Re: all estimate timed out

Nathan Stratton Treadway Fri, 12 Apr 2013 12:43:01 -0700

On Fri, Apr 12, 2013 at 12:59:39 -0400, Chris Hoogendyk wrote:
> As a followup, in case anyone cares to discuss technicalities and
> examples, has anyone run into this before? It seems any site doing
> lots of sizable scanned images, or GIS systems with tiff maps, would
> have run into it. I don't know how often sparse file treatment is an
> important thing. Database files can be sparse, but proper procedure
> is to use the database tools (e.g. mysqldump) for backups and not to
> just backup the data directory. It's not clear to me exactly what
> gnutar is doing with sparse or why it is so inefficient (timewise).
> I don't think these tif files are sparse. They are just large. And
> gnutar is not just doubling the time as described in
> http://www.gnu.org/software/tar/manual/html_node/sparse.html. I was
> experiencing on the order of 400 times as much time for the sparse
> option compared to when I removed the sparse option.

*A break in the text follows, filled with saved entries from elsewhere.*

/-- One command. Each constructor is the row of the table that its docstring or name spells. -/
inductive Instr where
  -- registers (00, 19)
  | registerWrite (a : Access)
  | scWrite (a : Access)
  | crRead (a : ReadAccess)
  | mwWrite (a : Access)
  | loReadLatch (a : ReadAccess)
  | twValueWrite (a : Access)
  | twLapse (off : RegOff)
  | tvScrub (off : RegOff) (f0 f1 f2 : Word)
  -- Frame Port and Region Unit (07)
  | frameHandle (h : Word) (outside : List Host.Cell)
  | frameRelease (h : Word) (ecc : Ecc)
  | releaseFailed (h : Word)
  | frameStale (h : Word)
  | regionAccept (ecc : Ecc)
  | crop
  | decode
  | suppress
  | iou
  | regionComplete (pipe : BitVec 2) (resp : Resp)
  -- Pannier (08)
  | scrubVisit (core : CoreId) (seg : SegId) (ecc : RowEcc)
  | mapOut (a : Access)
  | mapOutCopy (core : CoreId) (seg : SegId)
  | panGroupWrite (a : Access)
  | segmentSweep (core : CoreId) (seg : SegId)
  | panWindowRead (init : Initiator) (off : BitVec 28) (size : BitVec 8) (ecc : RowEcc)
  | panWindowWrite (init : Initiator) (off : BitVec 28) (size : BitVec 8) (data : BitVec 512)
  | panWindowWritePerform (core : CoreId)
  | remoteRowArrival (core : CoreId) (tag : TagId)
  | remoteReadServe (core : CoreId) (tag : TagId) (ecc : RowEcc)
  | remoteReadRowReturn (core : CoreId) (tag : TagId)
  | forgeRowRepair (core : CoreId) (seg : SegId) (index : BitVec 12) (listed : Bool)
  -- dispatch
  | dispatch (b : BasketId) (ecc : Ecc)
  | listBuild (ctx : CtxId) (lost : List DWord)
  -- CTL slot (09)
  | add (at_ : At) (rd ra rb : SReg)
  | sub (at_ : At) (rd ra rb : SReg)
  | and (at_ : At) (rd ra rb : SReg)
  | or (at_ : At) (rd ra rb : SReg)
  | xor (at_ : At) (rd ra rb : SReg)
  | shl (at_ : At) (rd ra rb : SReg)
  | shr (at_ : At) (rd ra rb : SReg)
  | sra (at_ : At) (rd ra rb : SReg)
  | mul (at_ : At) (rd ra rb : SReg)
  | divu (at_ : At) (rd ra rb : SReg)
  | remu (at_ : At) (rd ra rb : SReg)
  | min (at_ : At) (rd ra rb : SReg)
  | max (at_ : At) (rd ra rb : SReg)
  | slt (at_ : At) (rd ra rb : SReg)
  | sltu (at_ : At) (rd ra rb : SReg)
  | addi (at_ : At) (rd ra : SReg) (imm : BitVec 30)
  | subi (at_ : At) (rd ra : SReg) (imm : BitVec 30)
  | andi (at_ : At) (rd ra : SReg) (imm : BitVec 30)
  | ori (at_ : At) (rd ra : SReg) (imm : BitVec 30)
  | xori (at_ : At) (rd ra : SReg) (imm : BitVec 30)
  | shli (at_ : At) (rd ra : SReg) (imm : BitVec 30)
  | shri (at_ : At) (rd ra : SReg) (imm : BitVec 30)
  | srai (at_ : At) (rd ra : SReg) (imm : BitVec 30)
  | muli (at_ : At) (rd ra : SReg) (imm : BitVec 30)
  | divui (at_ : At) (rd ra : SReg) (imm : BitVec 30)
  | remui (at_ : At) (rd ra : SReg) (imm : BitVec 30)
  | mini (at_ : At) (rd ra : SReg) (imm : BitVec 30)
  | maxi (at_ : At) (rd ra : SReg) (imm : BitVec 30)
  | slti (at_ : At) (rd ra : SReg) (imm : BitVec 30)
  | sltui (at_ : At) (rd ra : SReg) (imm : BitVec 30)
  | lih (at_ : At) (rd ra : SReg) (imm : BitVec 30)
  | srd (at_ : At) (rd : SReg) (imm : BitVec 30)
  | wset (at_ : At) (w : WReg) (ra : SReg)
  | wadd (at_ : At) (w : WReg) (ra : SReg)
  | wrd (at_ : At) (w : WReg) (rd : SReg)
  | beq (at_ : At) (ra rb : SReg) (target : BitVec 13)
  | bne (at_ : At) (ra rb : SReg) (target : BitVec 13)
  | blt (at_ : At) (ra rb : SReg) (target : BitVec 13)
  | bge (at_ : At) (ra rb : SReg) (target : BitVec 13)
  | bltu (at_ : At) (ra rb : SReg) (target : BitVec 13)
  | bgeu (at_ : At) (ra rb : SReg) (target : BitVec 13)
  | jmp (at_ : At) (target : BitVec 13)
  | call (at_ : At) (target : BitVec 13)
  | ret (at_ : At)
  | loop (at_ : At) (lc : BitVec 2) (ra : SReg) (fin : BitVec 13)
  | loopi (at_ : At) (lc : BitVec 2) (fin : BitVec 13) (count : BitVec 20)
  | weftEnd (at_ : At)
  | taskEnd (ctx : CtxId)
  -- MEM slot (09)
  | mld (at_ : At) (o : StreamOp)
  | mst (at_ : At) (o : StreamOp)
  | mlda (at_ : At) (o : StreamOp)
  | msta (at_ : At) (o : StreamOp)
  | flush (at_ : At) (tag : TagId) (all : Bool)
  | rwr (at_ : At) (o : RemoteOp)
  | rrd (at_ : At) (o : RemoteOp)
  | lineRequestIssue (core : CoreId) (tag : TagId) (ecc : RowEcc) (tecc : Ecc)
  | loadLineReturn (core : CoreId) (tag : TagId) (line : BitVec 12)
  | flushReadbackDone (core : CoreId) (tag : TagId) (resp : Resp)
  -- SYN slot (09)
  | waitAc (at_ : At) (ac : AcId) (count : BitVec 16) (reg : Bool)
  | waitT (at_ : At) (tag : TagId) (f : Bool)
  | waitTm (at_ : At) (rs : SReg) (f : Bool)
  | acsig (at_ : At) (ac : AcId) (core : BitVec 4) (count : BitVec 12)
  | acsigDelivery (core : CoreId)
  | yield (at_ : At)
  | yieldBarrier (ctx : CtxId) (ecc : List VuEcc)
  | live (at_ : At) (ra rb : SReg)
  | liveClr (at_ : At)
  | fence (at_ : At) (mask : BitVec 6)
  | noYield (core : CoreId)
  -- TEN slot (10)
  | tmmI8 (at_ : At) (o : TmmOp)
  | tmmI4 (at_ : At) (o : TmmOp)
  | tmmL4 (at_ : At) (o : TmmOp)
  | tmmF8 (at_ : At) (o : TmmOp)
  | tmmBf16 (at_ : At) (o : TmmOp)
  | tmmF16 (at_ : At) (o : TmmOp)
  | tmmCI8 (at_ : At) (o : TmmCOp)
  | tmmCI4 (at_ : At) (o : TmmCOp)
  | tmmCL4 (at_ : At) (o : TmmCOp)
  | tmmCF8 (at_ : At) (o : TmmCOp)
  | tmmCBf16 (at_ : At) (o : TmmCOp)
  | tmmCF16 (at_ : At) (o : TmmCOp)
  | tlw (at_ : At) (tfmt : Fmt) (wt : WReg) (wpi : Bool)
  | tlwLoadDone (core : CoreId)
  | tmodeN (at_ : At)
  | tmodeW (at_ : At)
  | taclr (at_ : At) (bank : Bool) (a0 nm1 : BitVec 9)
  | lineSlotFill (core : CoreId)
  | passVerdict (core : CoreId) (faults : List PassFault) (ecc : BankEcc)
  | epilogueRowWrite (core : CoreId) (slot : BitVec 2) (ecc : Ecc)
  | bpld (at_ : At) (wp : WReg) (soff nm1 : BitVec 7)
  | bset (at_ : At) (slot : BitVec 2) (doff : BitVec 12)
  | barm (at_ : At) (slot : BitVec 2)
  | brun (at_ : At) (o : BrunOp) (ecc : BankEcc)
  | bnorm (at_ : At) (slot : BitVec 2)
  | rcall (at_ : At) (rs : SReg) (ac : AcId)
  | sapp (at_ : At) (reg : Bool) (ws : WReg) (nm1 : Byte) (ac : AcId)
  | sappAccept (core : CoreId)
  -- VEC slot (06, 10)
  | vld (at_ : VAt) (v : VReg) (w : WReg) (wpi : Bool) (ecc : RowEcc)
  | vst (at_ : VAt) (v : VReg) (w : WReg) (wpi : Bool)
  | vlda (at_ : VAt) (v : VReg) (bank : Bool) (row : BitVec 9) (ecc : Ecc)
  | vsta (at_ : VAt) (v : VReg) (bank : Bool) (row : BitVec 9)
  | vmov (at_ : VAt) (o : VUn)
  | vbc (at_ : VAt) (fmt : Fmt) (vd : VReg) (rs : SReg) (pr : FReg)
  | vext (at_ : VAt) (fmt : Fmt) (rd : SReg) (va : VReg) (lane : BitVec 9)
  | vadd (at_ : VAt) (o : VBin)
  | vsub (at_ : VAt) (o : VBin)
  | vmul (at_ : VAt) (o : VBin)
  | vmulh (at_ : VAt) (o : VBin)
  | vadds (at_ : VAt) (o : VBin)
  | vsubs (at_ : VAt) (o : VBin)
  | vmin (at_ : VAt) (o : VBin)
  | vmax (at_ : VAt) (o : VBin)
  | vabs (at_ : VAt) (o : VUn)
  | vneg (at_ : VAt) (o : VUn)
  | vshl (at_ : VAt) (o : VBin)
  | vshr (at_ : VAt) (o : VBin)
  | vand (at_ : VAt) (o : VBin)
  | vor (at_ : VAt) (o : VBin)
  | vxor (at_ : VAt) (o : VBin)
  | vnot (at_ : VAt) (o : VUn)
  | vdot4 (at_ : VAt) (o : VBin)
  | vfma (at_ : VAt) (o : VBin) (vc : VReg)
  | vdiv (at_ : VAt) (o : VBin)
  | vsqrt (at_ : VAt) (o : VUn)
  | vrcp (at_ : VAt) (o : VUn)
  | vrsqrt (at_ : VAt) (o : VUn)
  | vexp (at_ : VAt) (o : VUn)
  | vcmp (at_ : VAt) (fmt : Fmt) (fd : FReg) (va vb : VReg) (pr : FReg) (cond : BitVec 3)
  | vsel (at_ : VAt) (o : VBin)
  | vcvt (at_ : VAt) (o : VUn) (src : Fmt) (p : BitVec 3)
  | vrsum (at_ : VAt) (o : VUn) (lg : BitVec 4)
  | vrmax (at_ : VAt) (o : VUn) (lg : BitVec 4)
  | vrmin (at_ : VAt) (o : VUn) (lg : BitVec 4)
  | vrargmax (at_ : VAt) (o : VUn) (lg : BitVec 4)
  | vrargmin (at_ : VAt) (o : VUn) (lg : BitVec 4)
  | vlutB (at_ : VAt) (vd va : VReg) (pr : FReg) (off : BitVec 12)
  | vlutF32 (at_ : VAt) (vd va : VReg) (pr : FReg) (off : BitVec 12)
  | vperm (at_ : VAt) (o : VBin)
  | vqld (at_ : VAt) (w : WReg) (half : Bool) (q : BitVec 6) (ecc : RowEcc)
  | vtkcfg (at_ : VAt) (nq : BitVec 7) (k : BitVec 9)
  | vsimI8 (at_ : VAt) (va : VReg) (half : Bool) (rt : SReg)
  | vtkrd (at_ : VAt) (vd : VReg) (q : BitVec 6) (r : BitVec 2)
  | vdw (at_ : VAt) (o : VdwOp)
  | dwWindowFill (core : CoreId)
  | vdwCommit (core : CoreId) (fails : BitVec 4) (ecc : BankEcc)
  -- repair and diagnostics (03)
  | repairHoldRelease (core : CoreId)
  | diagStart (init : Initiator) (core : CoreId)
  | calibrationStart (init : Initiator) (core : CoreId)
  | diagDone (core : CoreId) (fails : List (Nat × Nat))
  | calibrationDone (core : CoreId) (fails : List (Nat × Nat))
  | spareSwitch (a : Access)
  | forgeRepair (core : CoreId) (hard : Bool) (fails calFails : List (Nat × Nat))
  -- ATU (11)
  | atuSpaceCommit (init : Initiator)
  | pteReadResponse (walker : BitVec 4) (resp : Resp)
  | faultRetry (init : Initiator) (id : BitVec 6)
  | faultAbort (init : Initiator) (id : BitVec 6)
  | faultTimeout (id : BitVec 6) (ecc : Ecc)
  | memResponseTimeout (r : MemReq)
  | memErrorResponse (r : MemReq)
  | invalidation (k : InvKind) (outside : List Host.Cell)
  | invalidationAck
  | creditAdd
  | atuBwWrite (a : Access)
  | atuDisable (a : Access)
  -- contexts and commands (12)
  | contextValidSet (init : Initiator) (ctx : CtxId) (b : BasketId) (prio : BitVec 2) (grant : Bool)
  | contextValidClear (init : Initiator) (ctx : CtxId)
  | stop (init : Initiator) (ctx : CtxId)
  | start (init : Initiator) (ctx : CtxId)
  | teardown (init : Initiator) (ctx : CtxId)
  | reset (init : Initiator) (ctx : CtxId)
  | contextTeardown (ctx : CtxId) (code reason : Byte)
  | doorbell (init : Initiator) (ctx : CtxId) (wr : Word) (outside : List Host.Cell)
  | commandFetch (ctx : CtxId) (ecc : Ecc)
  | cmdExec (ctx : CtxId)
  | copy (ctx : CtxId)
  | fenceWait (ctx : CtxId)
  | fenceSignal (ctx : CtxId)
  | region (ctx : CtxId)
  | store (ctx : CtxId)
  | barrier (ctx : CtxId)
  | commandComplete (ctx : CtxId)
  | barrierRelease (ctx : CtxId)
  | barrierTimeout (ctx : CtxId)
  | fenceAtomicResponse (resp : Resp)
  | fenceReadResponse (addr : DWord) (resp : Resp) (ecc : Ecc) (outside : List Host.Cell)
  | fenceTimeout (ctx : CtxId)
  | watchPoll (outside : List Host.Cell)
  | fuNotify (init : Initiator) (outside : List Host.Cell)
  | vectorUnmask (init : Initiator) (vec : BitVec 5)
  | msiWriteError (vec : BitVec 5)
  | geqRingWrite (ecc : Ecc)
  | geqWriteError
  | geqEnable (init : Initiator)
  -- mailbox and Baskets (12, 13)
  | basketCreate
  | basketDestroy
  | contextBind
  | contextUnbind
  | storeGrant (ctx : CtxId) (grant : Bool)
  | spaceFlags (slot : BitVec 12) (engine forge : Bool)
  | adoptFresh
  | adoptResume
  | adoptPlan (f : ForgeInputs)
  | fwUpdate (authentic : Bool) (version : Word)
  | coreReadmit (fails vfails calFails : List (Nat × Nat))
  | coreRetire
  | query
  | mbxUnsupportedOp
  | mbxRspAck (init : Initiator)
  | basketValidate (init : Initiator) (b : BasketId)
  | basketFree (init : Initiator) (b : BasketId)
  | basketDrain (init : Initiator) (b : BasketId)
  | basketUndrain (init : Initiator) (b : BasketId)
  | drainDone (b : BasketId)
  | basketReset (a : Access)
  | sliceExpiry (ctx : CtxId)
  -- standing operation (14)
  | hostReset
  | quietLimitExpiry
  | hostQuiet
  | forgeStart (f : ForgeInputs)
  | standingRestart (ctx : CtxId)
  | sceneSample
  | timeTrigger (b : BasketId) (entry : BitVec 4)
  | ingotSwitch (b : BasketId) (badIngots : List Word)
  -- Plait links (15)
  | linkEnable (init : Initiator) (l : LinkId)
  | linkDisable (init : Initiator) (l : LinkId)
  | linkRetrainRequest (init : Initiator) (l : LinkId)
  | linkReset (a : Access)
  | linkDetect (l : LinkId)
  | linkAlign (l : LinkId) (skew : List (BitVec 6))
  | alignTimeout (l : LinkId)
  | trainFrame (l : LinkId) (f : TrainFrame)
  | trainTimeout (l : LinkId)
  | retrainTimeout (l : LinkId)
  | linkAutoRestart (l : LinkId)
  | laneLockLoss (l : LinkId)
  | flitReceive (l : LinkId) (blocks : List LaneBlock)
  | retryRequestTimeout (l : LinkId)
  | ackStallTimeout (l : LinkId)
  | apertureLine (l : LinkId)
  | runTimeout (l : LinkId) (core : CoreId)
  | winWrite (l : LinkId) (resp : Resp) (ecc : Ecc)
  | winRead (l : LinkId) (resp : Resp)
  | fenceSig (l : LinkId) (resp : Resp)
  | msg (l : LinkId)
  | completion (l : LinkId)
  | transactionTimeout (l : LinkId) (tag : BitVec 10)
  | pltMsgGo (init : Initiator) (l : LinkId) (forge : Bool)
  | windowOpen (init : Initiator) (l : LinkId) (w : BitVec 6)
  | windowClose (init : Initiator) (l : LinkId) (w : BitVec 6)
  | xtCommit (init : Initiator) (l : LinkId) (hi : Word)
  -- Ingot Store (16)
  | storeMount (badTargets : BitVec 16) (errs : List PageErr)
  | storeUnmount
  | statusPoll (ch ce lun : Nat) (status : Byte)
  | nandOpTimeout (ch ce lun : Nat)
  | nandOpComplete (ch ce lun : Nat) (fail : Bool)
  | zqCalibrationTimer
  | journalCommit
  | journalAppend (ctx : CtxId)
  | galleryAppend (ctx : CtxId)
  | journalRead (ctx : CtxId) (errs : List PageErr)
  | galleryRead (ctx : CtxId) (errs : List PageErr)
  | search (ctx : CtxId) (errs : List PageErr)
  | commit (ctx : CtxId)
  | ingotWrite (ctx : CtxId)
  | ingotRead (ctx : CtxId) (errs : List PageErr)
  | ingotDelete (ctx : CtxId)
  | planWrite (ctx : CtxId) (p : Plan)
  | format (ctx : CtxId) (badBlocks : List Nat)
  | moduleOut (ctx : CtxId)
  | moduleIn (ctx : CtxId) (badTargets : BitVec 16) (badBlocks : List Nat)
  | mirrorRebuilt
  | eraseArm (a : Access)
  | eraseArmExpiry
  | storeRefresh (block : Nat) (corrected : Nat)
  | storeHoursTick
  -- service (17)
  | vdiagStart (init : Initiator) (core : CoreId)
  | vdiagDone (core : CoreId) (fail : Option (BitVec 2 × BitVec 9))
  | packetResend (link : Nat) (again : Bool)
  | svcWdog (init : Initiator) (value : Word)
  | forgeWatchdogExpiry
  | forgeRecovered
  | handoverReady
  | handoverTimeout
  | replaceReminder
  -- power, clocks, reset (18)
  | domainOn (init : Initiator) (d : Byte)
  | powerAck (d : Byte)
  | pwrSeqTimeout (d : Byte)
  | forceOff (a : Access)
  | powerPeriod (stat dyn : Nat)
  | pwrBudgetWrite (init : Initiator) (v : Word)
  | thermalSample (readings : List (BitVec 11)) (selfTestFail : BitVec 20)
  | pllUnlock
  | pllRelock
  | pllUnlockTimeout
  | blockColdReset (i : StartInputs)
  | blockWarmReset (i : StartInputs)
  | coreReset (init : Initiator) (core : CoreId)
  | storeReset (init : Initiator)
  -- Temper (19)
  | temperCommit (a : Access)
  | temperCommitDone (failA failB : BitVec 3)
  -- telemetry (20)
  | snapshotArm (init : Initiator)
  | snapshot
  | traceEnable (init : Initiator)
  | traceLineTimeout
  | traceLineWrite (resp : Resp)
  | powerLoss (step : BitVec 3) (torn : Option Word)
  | quiescenceTimeout
deriving DecidableEq, Repr
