-- ==== Sys2Proof/Machine/State.lean ====
section
/-! DEFINITION. The state of the engine: every register, buffer, table and unit that the chapters of
spec/ give it, as plain data, each field at its reset value by default. -/

namespace Sys2Proof.Machine

/-- A sparse table: (key, value) pairs, keys strictly rising, none equal to what an unlisted key
reads as. -/
abbrev SMap (α : Type) := List (Nat × α)

/-- Reasons for which a step could stop the engine. R8 leaves no behaviour undefined and no command
raises one of these; `outsideModel` is kept so that the type has a member, and nothing answers it. -/
inductive Fault where
  /-- Raised by no command; safe. -/
  | outsideModel
deriving DecidableEq, Repr

/-- Reasons for which the model gives a command no meaning. -/
inductive Refusal where
  /-- The command has no meaning in this model yet; raised by exec's refused arms alone; safe. -/
  | notModelled (mnemonic : String)
deriving DecidableEq, Repr

/-- A sequence-cleared status (R10): status bits and sequence number. -/
structure Sc where
  bits : BitVec 24 := 0
  seq : Byte := 0
deriving DecidableEq, Repr

/-- A pending twin write (R11): who opened it, with what value, in which core cycle, and what
TMP_DATA held then (R539). -/
structure Twin where
  init : Initiator
  value : Word
  cycle : Nat
  latched : Word
deriving DecidableEq, Repr

/-- Time: the timebase (R7), and the core and fabric cycles that have passed, each with the root
cycles left over (R5, R6). -/
structure Clock where
  tb : DWord := 0
  coreCyc : Nat := 0
  coreRem : Nat := 0
  fabCyc : Nat := 0
  fabRem : Nat := 0
deriving DecidableEq, Repr

/-- The initiator's side: the word and the window bytes that the last read returned, the LO/HI
latches by offset and initiator (R533), the Pannier window read that waits, by offset and size (R238),
and the masked-write registers by offset (R530). -/
structure Port where
  rdata : Word := 0
  wdata : BitVec 512 := 0
  latch : SMap (Option Word) := []
  winWait : Option (Nat × Nat) := none
  masked : SMap (BitVec 16) := []
deriving DecidableEq, Repr

-- ---------------------------------------------------------------- the core

/-- A w register (R247): ROW in [14:0], its reserved bit 15 held 0 (R8), and STRIDE. -/
structure WVal where
  row : BitVec 16 := 0
  stride : BitVec 16 := 1
deriving DecidableEq, Repr

/-- An active loop (R255): register, first body bundle, END, remaining count. -/
structure LoopRec where
  lc : BitVec 2
  first : BitVec 13
  fin : BitVec 13
  count : Word
deriving DecidableEq, Repr

inductive SeqRun where
  | idle | running | atYield | stopped
deriving DecidableEq, Repr

/-- A placement of items from a w register (R285), with the register as read at issue. -/
structure Placement where
  row : Nat
  stride : Int
  size : Nat
deriving DecidableEq, Repr

/-- A weight tile (R61, R66): its format, first relative row and mode, and the rows as the registers
hold them; `zero` is the tile of INT8 zeros. -/
structure Tile where
  fmt : Fmt := 0
  row : Nat := 0
  wale : Bool := false
  zero : Bool := true
  data : List Row := []
deriving DecidableEq, Repr

/-- The shadow registers (R63, R65): the tile a TLW named, and whether its load has finished. -/
structure Shadow where
  tile : Tile
  ready : Bool
deriving DecidableEq, Repr

/-- A convolution descriptor, decoded (R136). -/
structure ConvDesc where
  layIn : Nat
  layOut : Nat
  fmtIn : Fmt
  kh : Nat
  kw : Nat
  sy : Nat
  sx : Nat
  dy : Nat
  dx : Nat
  edge : Bool
  fold : Nat
  flat : Bool
  padT : Nat
  padB : Nat
  padL : Nat
  padR : Nat
  cin : Nat
  nOut : Nat
  h : Nat
  w : Nat
  yFirst : Nat
  hHeld : Nat
  inBase : Nat
  inLp : Nat
  outLp : Nat
  inPp : Nat
  outPp : Nat
deriving DecidableEq, Repr

/-- The parameters of a convolution pass (R140) beside its descriptor and the descriptor's row. -/
structure ConvPass where
  descRow : Nat
  desc : ConvDesc
  y : Nat
  x0 : Nat
  ky : Nat
  kx0 : Nat
  b : Nat
deriving DecidableEq, Repr

/-- Where a pass takes its activation rows from: rows placed by R285, or the feeder (R140). -/
inductive ActSrc where
  | plain (p : Placement)
  | conv (c : ConvPass)
deriving DecidableEq, Repr

/-- The six pass formats of R42. -/
inductive PassFmt where
  | i8 | i4 | l4 | f8 | bf16 | f16
deriving DecidableEq, Repr

/-- A line slot of the feeder or of the depthwise window (R147, R148, R179): the line, channel block and
descriptor that it holds, the K positions of the passes it serves, the pixels, and the address rows it
was filled from. -/
structure LineSlot where
  desc : ConvDesc
  kPass : Nat
  line : Int
  block : Nat
  xlo : Int
  xhi : Int
  rows : List Nat
deriving DecidableEq, Repr

/-- An uncommitted pass (R67, R71, R81): `no` is its place in the issue order of its core (R73, R99), and
`slot` the line slot that it uses (R148). -/
structure Pass where
  no : Nat
  slot : Option LineSlot
  fmt : PassFmt
  afmt : Fmt
  tile : Tile
  takesTile : Bool
  wale : Bool
  m : Nat
  src : ActSrc
  bank : Bool
  a0 : Nat
  clr : Bool
  linked : Bool
  chain : Option (BitVec 2)
  last : Bool
  defer : Bool
  out : Placement
  aux : Placement
  attempts : Nat
  held : List Nat
deriving DecidableEq, Repr

/-- What a syndrome capture holds (R83, R94). -/
structure Syndrome where
  info : Word := 0
  row : Word := 0
  cols : BitVec 128 := 0
  col4 : Word := 0
  tick : Word := 0
deriving DecidableEq, Repr

inductive TaSt where
  | service | draining | hold | uncal | retired
deriving DecidableEq, Repr

/-- Which unit put the core into repair hold (R82, R174, R180). -/
inductive HoldBy where
  | array | vector | depthwise
deriving DecidableEq, Repr
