-- ==== Sys2Proof/Machine/Braid.lean ====
section
/-! DEFINITION. The Braid unit at work (04; 10, R285, R286, R293, R294): epilogues, deferred
normalisation, and the Braid instructions. -/

namespace Sys2Proof.Machine

-- ---------------------------------------------------------------- banks

def bankOf (k : Core) (bank : Bool) : SMap Row := if bank then k.ta.acc1 else k.ta.acc0
def bankRow (k : Core) (bank : Bool) (r : Nat) : Row := mget 0 (bankOf k bank) r

/-- The key of a bank row in the table of errors: acc1 from 512 on. -/
def bankKey (bank : Bool) (r : Nat) : Nat := if bank then 512 + r else r

/-- A write of a bank row, which also ends an error in it (R72). -/
def setBankRow (s : State) (c : Nat) (bank : Bool) (r : Nat) (v : Row) : State :=
  updTa s c (fun t =>
    let t := { t with accErrs := mdel t.accErrs (bankKey bank r) }
    if bank then { t with acc1 := mset 0 t.acc1 r v } else { t with acc0 := mset 0 t.acc0 r v })

/-- Errors that turn up in bank rows: they stay until the row is written (R72). -/
def noteBank (e : BankEcc) (t : Ta) : Ta :=
  e.foldl (fun t x =>
    let k := x.1.toNat
    let v : Ecc := match x.2, mget .clean t.accErrs k with
      | .clean, y => y
      | .single, .double => .double
      | y, _ => y
    { t with accErrs := mset .clean t.accErrs k v }) t

/-- A read of bank rows (R72): each row with a correctable error is reported; the answer says whether one
is uncorrectable. -/
def readBank (s : State) (c : Nat) : List Nat → Bool × State
  | [] => (false, s)
  | k :: l =>
    match mget .clean (coreOf s c).ta.accErrs k with
    | .clean => readBank s c l
    | .single => readBank (updTa s c (fun t => { t with event := scEvent t.event 32 })) c l
    | .double => (true, s)

/-- Bank rows of a pass: four a row in Wale mode (R67). -/
def passSpan (p : Pass) : Nat := if p.wale then 4 * p.m else p.m
def dwSpan (p : DwPass) : Nat := if fmtBits p.afmt = 8 then 2 * p.m else p.m

/-- Two spans of bank rows have a row in common. -/
def spansMeet (bank b : Bool) (lo hi l h : Nat) : Bool := bank == b && decide (l < hi ∧ lo < h)

/-- An uncommitted pass issued before `no` writes one of the bank rows `lo` to `hi - 1` (R73). -/
def writesBefore (k : Core) (no : Nat) (bank : Bool) (lo hi : Nat) : Bool :=
  k.ta.passes.any (fun p => decide (p.no < no) && spansMeet bank p.bank lo hi p.a0 (p.a0 + passSpan p)) ||
  k.vu.dw.any (fun p => decide (p.no < no) && spansMeet bank p.bank lo hi p.a0 (p.a0 + dwSpan p))

/-- The first bank row that an invocation has still to read; a depthwise one, which joins two bank rows,
counts as reading all of its rows. -/
def Invocation.next (i : Invocation) : Nat :=
  let m := i.rows.length
  if i.wide then i.lo + 4 * i.taken else if i.hi - i.lo = m then i.lo + i.taken else i.lo

/-- An invocation issued before `no` has still to read one of these bank rows (R73, R118). -/
def readsBefore (k : Core) (no : Nat) (bank : Bool) (lo hi : Nat) : Bool :=
  k.invs.any (fun i => decide (i.no < no ∧ i.taken < i.rows.length) &&
    spansMeet bank i.bank lo hi i.next i.hi)

/-- An uncommitted pass writes one of the bank rows (R73). -/
def bankPending (k : Core) (bank : Bool) (lo hi : Nat) : Bool := writesBefore k k.issueNo bank lo hi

I have been meaning to reply to your earlier messages but haven't had a
chance to finish the background research I wanted to do first;
meanwhile, a few quick comments and questions:

* When you did your manual test runs with and without --sparse, did the
  estimated sizes shown at the end of the run change any?

* I'll have to go back and see if things were any different with GNU tar
  v1.23, but when I was looking at the latest version's source code it,
  it was clear that at least the intention was that using --sparse would
  only change behavior when the input files are sparse -- so I am
  curious to know for sure if your tiff files are actually sparse.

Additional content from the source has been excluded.